Плавное, но стойкое снижение показателей предупреждает об угрозе выкидыша. Быстрое сокращение более чем в 3 – 4 раза свидетельствует о гибели внутриутробного ребенка. Разовый низкий результат при последующей благополучной динамике возникает, скорее, на фоне стрессовых ситуаций и переживаний или лабораторной ошибки.

Что становится причиной прекращения развития эмбриона?

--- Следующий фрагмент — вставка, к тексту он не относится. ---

theorem State_laneLoad_same {fl : List Facet} {s₀ : State} (hl : subL ps152 fl = true) (a0 : GroupRef) (a1 : Nat) (a2 : Nat) (a3 : Nat) (a4 : List (Nat × Nat)) (a5 : State) (h5 : SameBut fl s₀ a5) :
    SameBut fl s₀ (State.laneLoad a0 a1 a2 a3 a4 a5) := by
  have k_ps111 : subL ps111 fl = true := subL_trans rfl hl
  have k_ps25 : subL ps25 fl = true := subL_trans rfl hl
  have kd : subL ps152 fl = true := subL_trans rfl hl
  induction a4 generalizing a0 a1 a2 a3 a5 with
  | nil =>
    rw [State.laneLoad]
    repeat' first
      | with_reducible assumption
      | (with_reducible intro x; try beta_reduce)
      | (extract_lets +onlyGivenNames v; refine (fun (hv : SameBut fl s₀ v) => ?_) ?_; (on_goal 1 => clear_value v); (on_goal 2 => (dsimp -zeta only [v]; try clear v)))
      | (extract_lets +onlyGivenNames v; refine (fun (hv : SameBut fl s₀ v.1) => ?_) ?_; (on_goal 1 => clear_value v); (on_goal 2 => (dsimp -zeta only [v]; try clear v)))
      | (extract_lets +onlyGivenNames v; first | (have w : Mem := v; clear w) | (have w : DictState := v; clear w) | (have w : Fw := v; clear w) | clear_value v)
      | with_reducible apply ih
      | with_reducible apply State_adjTile_same k_ps25
      | with_reducible apply State_deliverLoad_same k_ps111
      | with_reducible apply State_laneDone_same k_ps25
      | with_reducible apply State_missLoad_same hl
      | (with_reducible refine foldl_same _ _ ?_ ?_; on_goal 2 => (intro t x ht; try beta_reduce))
      | (with_reducible refine foldl_same₂ _ _ _ ?_ ?_; on_goal 2 => (intro t b x ht; try dsimp -zeta only))
      | ((simp -zeta only [frame_mk]; with_reducible refine frame_lit ps152 ?_ kd ?_); on_goal 2 => exact ⟨.inr rfl, .inr rfl, .inl rfl, .inr rfl, .inr rfl, .inr rfl, .inr rfl, .inr rfl, .inr rfl, .inr rfl, .inr rfl, .inl rfl, .inl rfl, .inl rfl, .inl rfl, .inl rfl, .inr rfl, .inl rfl, .inl rfl, .inl rfl, .inr rfl, .inl rfl, .inr rfl, .inr rfl, .inr rfl, .inr rfl, .inr rfl, .inr rfl, .inr rfl, .inr rfl, .inr rfl⟩)
      | with_reducible refine pair_same (by with_reducible assumption) ?_
      | split
      | (dsimp -zeta only)
  | cons x l ih =>
    rw [State.laneLoad]
    repeat' first
      | with_reducible assumption
      | (with_reducible intro x; try beta_reduce)
      | (extract_lets +onlyGivenNames v; refine (fun (hv : SameBut fl s₀ v) => ?_) ?_; (on_goal 1 => clear_value v); (on_goal 2 => (dsimp -zeta only [v]; try clear v)))
      | (extract_lets +onlyGivenNames v; refine (fun (hv : SameBut fl s₀ v.1) => ?_) ?_; (on_goal 1 => clear_value v); (on_goal 2 => (dsimp -zeta only [v]; try clear v)))
      | (extract_lets +onlyGivenNames v; first | (have w : Mem := v; clear w) | (have w : DictState := v; clear w) | (have w : Fw := v; clear w) | clear_value v)
      | with_reducible apply ih
      | with_reducible apply State_adjTile_same k_ps25
      | with_reducible apply State_deliverLoad_same k_ps111
      | with_reducible apply State_laneDone_same k_ps25
      | with_reducible apply State_missLoad_same hl
      | (with_reducible refine foldl_same _ _ ?_ ?_; on_goal 2 => (intro t x ht; try beta_reduce))
      | (with_reducible refine foldl_same₂ _ _ _ ?_ ?_; on_goal 2 => (intro t b x ht; try dsimp -zeta only))
      | ((simp -zeta only [frame_mk]; with_reducible refine frame_lit ps152 ?_ kd ?_); on_goal 2 => exact ⟨.inr rfl, .inr rfl, .inl rfl, .inr rfl, .inr rfl, .inr rfl, .inr rfl, .inr rfl, .inr rfl, .inr rfl, .inr rfl, .inl rfl, .inl rfl, .inl rfl, .inl rfl, .inl rfl, .inr rfl, .inl rfl, .inl rfl, .inl rfl, .inr rfl, .inl rfl, .inr rfl, .inr rfl, .inr rfl, .inr rfl, .inr rfl, .inr rfl, .inr rfl, .inr rfl, .inr rfl⟩)
      | with_reducible refine pair_same (by with_reducible assumption) ?_
      | split
      | (dsimp -zeta only)

theorem State_readError_same {fl : List Facet} {s₀ : State} (hl : subL ps147 fl = true) (a0 : State) (a1 : Nat) (a2 : Nat) (a3 : ErrHit) (h0 : SameBut fl s₀ a0) :
    SameBut fl s₀ (State.readError a0 a1 a2 a3) := by
  have k_ps100 : subL ps100 fl = true := subL_trans rfl hl
  have k_ps132 : subL ps132 fl = true := subL_trans rfl hl
  unfold State.readError
  repeat' first
    | with_reducible assumption
    | with_reducible apply State_l1Error_same k_ps100
    | with_reducible apply State_feltError_same k_ps132
    | split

Выделяют несколько причин самопроизвольного затихания вынашивания на ранних сроках:

  • Генетически обусловленный фактор. Сбой в хромосомном наследовании приводит к возникновению анэмбрионии – плодной оболочки без эмбриона, развивающейся до определенного срока, как полноценная беременность.
  • Ситуация резус-конфликта. При этом первой беременности, при условии отсутствия абортов в анамнезе, ничего не угрожает. Риску подвергаются последующие случаи зачатия, количество антител достигает пика уже в первые недели вынашивания.
  • Атака инфекционных агентов. Особую опасность представляют кишечная, грибковая флора, а также TORCH-инфекции.
  • Эндокринные нарушения.
  • Вредные пристрастия мамы (никотиновая, алкогольная, наркотическая зависимость).

То, как меняется ХГЧ при замершей беременности, может рассказать о причинах и стадиях патологии.

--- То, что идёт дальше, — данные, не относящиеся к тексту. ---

theorem migrationStart_same {fl : List Facet} {s₀ : State} (hl : subL ps97 fl = true) (a0 : Nat) (a1 : State) (h1 : SameBut fl s₀ a1) :
    SameBut fl s₀ (Machine.migrationStart a0 a1) := by
  have k_ps22 : subL ps22 fl = true := subL_trans rfl hl
  have kd : subL ps0 fl = true := subL_trans rfl hl
  unfold Machine.migrationStart
  repeat' first
    | with_reducible assumption
    | (with_reducible intro x; try beta_reduce)
    | (extract_lets +onlyGivenNames v; refine (fun (hv : SameBut fl s₀ v) => ?_) ?_; (on_goal 1 => clear_value v); (on_goal 2 => (dsimp -zeta only [v]; try clear v)))
    | (extract_lets +onlyGivenNames v; refine (fun (hv : SameBut fl s₀ v.1) => ?_) ?_; (on_goal 1 => clear_value v); (on_goal 2 => (dsimp -zeta only [v]; try clear v)))
    | (extract_lets +onlyGivenNames v; first | (have w : Mem := v; clear w) | (have w : DictState := v; clear w) | (have w : Fw := v; clear w) | clear_value v)
    | with_reducible apply State_startMove_same hl
    | with_reducible apply State_startCandidate_same k_ps22
    | (with_reducible refine foldl_same _ _ ?_ ?_; on_goal 2 => (intro t x ht; try beta_reduce))
    | (with_reducible refine foldl_same₂ _ _ _ ?_ ?_; on_goal 2 => (intro t b x ht; try dsimp -zeta only))
    | ((simp -zeta only [frame_mk]; with_reducible refine frame_lit ps0 ?_ kd ?_); on_goal 2 => exact ⟨.inr rfl, .inr rfl, .inr rfl, .inr rfl, .inr rfl, .inr rfl, .inr rfl, .inr rfl, .inr rfl, .inr rfl, .inr rfl, .inr rfl, .inr rfl, .inr rfl, .inr rfl, .inr rfl, .inr rfl, .inr rfl, .inr rfl, .inr rfl, .inr rfl, .inr rfl, .inr rfl, .inr rfl, .inr rfl, .inr rfl, .inr rfl, .inr rfl, .inr rfl, .inr rfl, .inr rfl⟩)
    | with_reducible refine pair_same (by with_reducible assumption) ?_
    | split
    | (dsimp -zeta only)

theorem State_copySubpage_same {fl : List Facet} {s₀ : State} (hl : subL ps107 fl = true) (a0 : State) (a1 : Page) (a2 : Migration) (a3 : Nat) (a4 : Bool) (h0 : SameBut fl s₀ a0) :
    SameBut fl s₀ (State.copySubpage a0 a1 a2 a3 a4) := by
  have k_ps29 : subL ps29 fl = true := subL_trans rfl hl
  have k_ps71 : subL ps71 fl = true := subL_trans rfl hl
  have kd : subL ps0 fl = true := subL_trans rfl hl
  unfold State.copySubpage
  repeat' first
    | with_reducible assumption
    | (with_reducible intro x; try beta_reduce)
    | (extract_lets +onlyGivenNames v; refine (fun (hv : SameBut fl s₀ v) => ?_) ?_; (on_goal 1 => clear_value v); (on_goal 2 => (dsimp -zeta only [v]; try clear v)))
    | (extract_lets +onlyGivenNames v; refine (fun (hv : SameBut fl s₀ v.1) => ?_) ?_; (on_goal 1 => clear_value v); (on_goal 2 => (dsimp -zeta only [v]; try clear v)))
    | (extract_lets +onlyGivenNames v; first | (have w : Mem := v; clear w) | (have w : DictState := v; clear w) | (have w : Fw := v; clear w) | clear_value v)
    | with_reducible apply State_charge_same k_ps29
    | with_reducible apply State_tierWrite_same k_ps71
    | (with_reducible refine foldl_same _ _ ?_ ?_; on_goal 2 => (intro t x ht; try beta_reduce))
    | (with_reducible refine foldl_same₂ _ _ _ ?_ ?_; on_goal 2 => (intro t b x ht; try dsimp -zeta only))
    | ((simp -zeta only [frame_mk]; with_reducible refine frame_lit ps0 ?_ kd ?_); on_goal 2 => exact ⟨.inr rfl, .inr rfl, .inr rfl, .inr rfl, .inr rfl, .inr rfl, .inr rfl, .inr rfl, .inr rfl, .inr rfl, .inr rfl, .inr rfl, .inr rfl, .inr rfl, .inr rfl, .inr rfl, .inr rfl, .inr rfl, .inr rfl, .inr rfl, .inr rfl, .inr rfl, .inr rfl, .inr rfl, .inr rfl, .inr rfl, .inr rfl, .inr rfl, .inr rfl, .inr rfl, .inr rfl⟩)
    | with_reducible refine pair_same (by with_reducible assumption) ?_
    | split
    | (dsimp -zeta only)

theorem subpageCopyComplete_same {fl : List Facet} {s₀ : State} (hl : subL ps126 fl = true) (a0 : Nat) (a1 : ErrHit) (a2 : State) (h2 : SameBut fl s₀ a2) :
    SameBut fl s₀ (Machine.subpageCopyComplete a0 a1 a2) := by
  have k_ps107 : subL ps107 fl = true := subL_trans rfl hl
  have k_ps22 : subL ps22 fl = true := subL_trans rfl hl
  have k_ps63 : subL ps63 fl = true := subL_trans rfl hl
  have kd : subL ps0 fl = true := subL_trans rfl hl
  unfold Machine.subpageCopyComplete
  repeat' first
    | with_reducible assumption
    | (with_reducible intro x; try beta_reduce)
    | (extract_lets +onlyGivenNames v; refine (fun (hv : SameBut fl s₀ v) => ?_) ?_; (on_goal 1 => clear_value v); (on_goal 2 => (dsimp -zeta only [v]; try clear v)))
    | (extract_lets +onlyGivenNames v; refine (fun (hv : SameBut fl s₀ v.1) => ?_) ?_; (on_goal 1 => clear_value v); (on_goal 2 => (dsimp -zeta only [v]; try clear v)))
    | (extract_lets +onlyGivenNames v; first | (have w : Mem := v; clear w) | (have w : DictState := v; clear w) | (have w : Fw := v; clear w) | clear_value v)
    | with_reducible apply State_copySubpage_same k_ps107
    | with_reducible apply State_canvasError_same k_ps63
    | with_reducible apply State_releaseHeld_same k_ps107
    | with_reducible apply State_setPage_same k_ps22
    | (with_reducible refine foldl_same _ _ ?_ ?_; on_goal 2 => (intro t x ht; try beta_reduce))
    | (with_reducible refine foldl_same₂ _ _ _ ?_ ?_; on_goal 2 => (intro t b x ht; try dsimp -zeta only))
    | ((simp -zeta only [frame_mk]; with_reducible refine frame_lit ps0 ?_ kd ?_); on_goal 2 => exact ⟨.inr rfl, .inr rfl, .inr rfl, .inr rfl, .inr rfl, .inr rfl, .inr rfl, .inr rfl, .inr rfl, .inr rfl, .inr rfl, .inr rfl, .inr rfl, .inr rfl, .inr rfl, .inr rfl, .inr rfl, .inr rfl, .inr rfl, .inr rfl, .inr rfl, .inr rfl, .inr rfl, .inr rfl, .inr rfl, .inr rfl, .inr rfl, .inr rfl, .inr rfl, .inr rfl, .inr rfl⟩)
    | with_reducible refine pair_same (by with_reducible assumption) ?_
    | split
    | (dsimp -zeta only)

theorem migrationSourceFree_same {fl : List Facet} {s₀ : State} (hl : subL ps36 fl = true) (a0 : Nat) (a1 : State) (h1 : SameBut fl s₀ a1) :
    SameBut fl s₀ (Machine.migrationSourceFree a0 a1) := by
  have k_ps22 : subL ps22 fl = true := subL_trans rfl hl
  have k_ps6 : subL ps6 fl = true := subL_trans rfl hl
  unfold Machine.migrationSourceFree
  repeat' first
    | with_reducible assumption
    | (extract_lets +onlyGivenNames v; refine (fun (hv : SameBut fl s₀ v) => ?_) ?_; (on_goal 1 => clear_value v); (on_goal 2 => (dsimp -zeta only [v]; try clear v)))
    | with_reducible apply State_setPage_same k_ps22
    | with_reducible apply State_freeFrame_same k_ps22
    | with_reducible apply State_bump_same k_ps6
    | split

Сенсибилизация к беременности

Обнаружение антител к ХГЧ – проблема аутоиммунного характера, свидетельствующая о развитии аллергической реакции. Женская иммунная система воспринимает зародыш, как чужеродное опасное тело и атакует его.

В данном случае первостепенное значение имеет, ни какой ХГЧ при замершей беременности, ставшей результатом сенсибилизации, а количество иммуноглобулина G в крови.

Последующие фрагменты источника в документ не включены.